I have see that earlier too. This is the comment from David during
that converstaion.

"Assuming:

printk("%s,%s,%p,%zu,%p,%p,%lx\n",
type->name, description, callout_info, callout_len, aux,
dest_keyring, flags);

produced:

> dns_resolver,cifstest8.,ffffffffa03323a9,0,(null),(null),0

then I'd say that the oops is because dest_keyring is NULL.

Let me think about why this is.
"

2009-03-31 17:44:21

by David Howells

[permalink] [raw]
Subject: Re: consistent oops from request_key in 2.6.29


How about the attached patch?

David
---
From: David Howells <[email protected]>
Subject: [PATCH] KEYS: Handle there being no fallback destination keyring for request_key()

When request_key() is called, without there being any standard process
keyrings on which to fall back if a destination keyring is not specified, an
oops is liable to occur when construct_alloc_key() calls down_write() on
dest_keyring's semaphore.

Due to function inlining this may be seen as an oops in down_write() as called
from request_key_and_link().

This situation crops up during boot, where request_key() is called from within
the kernel (such as in CIFS mounts) where nobody is actually logged in, and so
PAM has not had a chance to create a session keyring and user keyrings to act
as the fallback.

To fix this, make construct_alloc_key() not attempt to cache a key if there is
no fallback key if no destination keyring is given specifically.

Signed-off-by: David Howells <[email protected]>
---

security/keys/request_key.c | 9 ++++++---
1 files changed, 6 insertions(+), 3 deletions(-)

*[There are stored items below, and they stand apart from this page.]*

-- ==== Sys2Proof/Machine/MemBase.lean ====
section
/-! DEFINITION. Poisoned bytes and the report of an uncorrectable read (17 R548 to R555). -/

namespace Sys2Proof.Machine

/-- Key of a byte: region code of 17 R548, unit (engine, bank n or triad member), byte offset in the unit. -/
def memKey (region unit off : Nat) : Nat := (region * 256 + unit) * 2 ^ 22 + off

/-- A byte is poisoned (17 R553), or its light code fails (17 R550). -/
def State.poisoned (s : State) (region unit off : Nat) : Bool := mget false s.mem.poison (memKey region unit off)

/-- The first poisoned byte of a range, as an offset in the unit. -/
def State.firstPoison (s : State) (region unit off len : Nat) : Option Nat :=
  (s.mem.poison.find? (fun e => decide (memKey region unit off ≤ e.1) && decide (e.1 < memKey region unit off + len))).map
    (fun e => e.1 % 2 ^ 22)

/-- A write of whole bytes clears their poison (17 R554). -/
def State.clearPoison (s : State) (region unit off len : Nat) : State :=
  s.updMem (fun m => { m with poison := m.poison.filter (fun e =>
    !(decide (memKey region unit off ≤ e.1) && decide (e.1 < memKey region unit off + len))) })

/-- MEMCTL_UE_LOC of a byte (17 R555, R568). -/
def ueLoc (region unit : Nat) (scrub : Bool) : Word := word (at_ 31 (b2n scrub) + at_ 24 region + at_ 16 unit)

/-- Count an uncorrectable read and record its first failing byte (17 R555). -/
def State.ueReport (s : State) (region unit off : Nat) (scrub : Bool) : State :=
  let ts := s.beacon.toNat
  let s := s.cnt Reg.MEMCTL_UE
  let s := s.rset Reg.MEMCTL_UE_LOC (ueLoc region unit scrub)
  let s := s.rset Reg.MEMCTL_UE_OFF (word off)
  let s := s.rset Reg.MEMCTL_UE_TS_LO (word ts)
  let s := s.rset Reg.MEMCTL_UE_TS_HI (word (ts / 2 ^ 32))
  let s := s.perf_ 9 1 region 1
  s.evt Reg.MEMCTL_EVT (if scrub then 6 else 2)

/-- A read of a range by a reader other than the Lagoon, the capture rings and the triad: whether it was uncorrectable,
and its report (17 R555). -/
def State.readCheck (s : State) (region unit off len : Nat) : Bool × State :=
  match s.firstPoison region unit off len with
  | none => (false, s)
  | some o => (true, s.ueReport region unit o false)

/-! ## Shared banks (01 R27, 17 R556) -/

/-- Bytes of bank `b` of Island `i` from offset `off` on. -/
def State.bankBytes (s : State) (i b off len : Nat) : List Byte := bytesAt (s.island i).shmem (0x40000 * b + off) len

/-- Write bytes to a shared bank, clearing their poison. -/
def State.bankWrite (s : State) (i b off : Nat) (l : List Byte) : State :=
  (s.updIsland i (fun x => { x with shmem := putBytes x.shmem (0x40000 * b + off) l })).clearPoison 2 (8 * i + b) off l.length

/-- A bank is held by an owner of the kind given (17 R577); one that is being handed over admits no access (17 R563). -/
def State.bankHeld (s : State) (n : Nat) (kinds : List Nat) : Bool := kinds.contains (s.bank n).owner && (s.bank n).hand.isNone

/-- A bank waits for power (17 R558): in RETENTION, WAKING, CLEARING or ENABLE_PENDING. -/
def Bank.waits (b : Bank) : Bool := b.st == 1 || b.st == 3 || b.st == 4 || b.st == 6
/-- A bank refuses accesses (17 R558): in SHUTDOWN or OFF. -/
def Bank.refuses (b : Bank) : Bool := b.st == 2 || b.st == 5

/-- An access to a bank in RETENTION wakes it (17 R557, R558). -/
def State.wakeBank (s : State) (n : Nat) : State :=
  if (s.bank n).st = 1 then
    s.updBank n (fun b => { b with st := 4, fromOff := false, entering := false, due := s.now + usTicks 2 })
  else s

end Sys2Proof.Machine
end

diff --git a/security/keys/request_key.c b/security/keys/request_key.c
index 22a3158..03fe63e 100644
--- a/security/keys/request_key.c
+++ b/security/keys/request_key.c
@@ -311,7 +311,8 @@ static int construct_alloc_key(struct key_type *type,

set_bit(KEY_FLAG_USER_CONSTRUCT, &key->flags);

- down_write(&dest_keyring->sem);
+ if (dest_keyring)
+ down_write(&dest_keyring->sem);

/* attach the key to the destination keyring under lock, but we do need
* to do another check just in case someone beat us to it whilst we
@@ -322,10 +323,12 @@ static int construct_alloc_key(struct key_type *type,
if (!IS_ERR(key_ref))
goto key_already_present;

- __key_link(dest_keyring, key);
+ if (dest_keyring)
+ __key_link(dest_keyring, key);

mutex_unlock(&key_construction_mutex);
- up_write(&dest_keyring->sem);
+ if (dest_keyring)
+ up_write(&dest_keyring->sem);
mutex_unlock(&user->cons_lock);
*_key = key;
kleave(" = 0 [%d]", key_serial(key));

2009-03-31 17:53:52

by Jeff Layton

[permalink] [raw]
Subject: Re: consistent oops from request_key in 2.6.29

On Tue, 31 Mar 2009 18:44:05 +0100
David Howells <[email protected]> wrote:

>
> How about the attached patch?
>
> David
> ---
> From: David Howells <[email protected]>
> Subject: [PATCH] KEYS: Handle there being no fallback destination keyring for request_key()
>
> When request_key() is called, without there being any standard process
> keyrings on which to fall back if a destination keyring is not specified, an
> oops is liable to occur when construct_alloc_key() calls down_write() on
> dest_keyring's semaphore.
>
> Due to function inlining this may be seen as an oops in down_write() as called
> from request_key_and_link().
>
> This situation crops up during boot, where request_key() is called from within
> the kernel (such as in CIFS mounts) where nobody is actually logged in, and so
> PAM has not had a chance to create a session keyring and user keyrings to act
> as the fallback.
>
> To fix this, make construct_alloc_key() not attempt to cache a key if there is
> no fallback key if no destination keyring is given specifically.
>
> Signed-off-by: David Howells <[email protected]>
> ---
>
> security/keys/request_key.c | 9 ++++++---
> 1 files changed, 6 insertions(+), 3 deletions(-)
>
>
> diff --git a/security/keys/request_key.c b/security/keys/request_key.c
> index 22a3158..03fe63e 100644
> --- a/security/keys/request_key.c
> +++ b/security/keys/request_key.c
> @@ -311,7 +311,8 @@ static int construct_alloc_key(struct key_type *type,
>
> set_bit(KEY_FLAG_USER_CONSTRUCT, &key->flags);
>
> - down_write(&dest_keyring->sem);
> + if (dest_keyring)
> + down_write(&dest_keyring->sem);
>
> /* attach the key to the destination keyring under lock, but we do need
> * to do another check just in case someone beat us to it whilst we
> @@ -322,10 +323,12 @@ static int construct_alloc_key(struct key_type *type,
> if (!IS_ERR(key_ref))
> goto key_already_present;
>
> - __key_link(dest_keyring, key);
> + if (dest_keyring)
> + __key_link(dest_keyring, key);
>
> mutex_unlock(&key_construction_mutex);
> - up_write(&dest_keyring->sem);
> + if (dest_keyring)
> + up_write(&dest_keyring->sem);
> mutex_unlock(&user->cons_lock);
> *_key = key;
> kleave(" = 0 [%d]", key_serial(key));

That'll fix it. I tested an identical patch this morning...

Tested-by: Jeff Layton <[email protected]>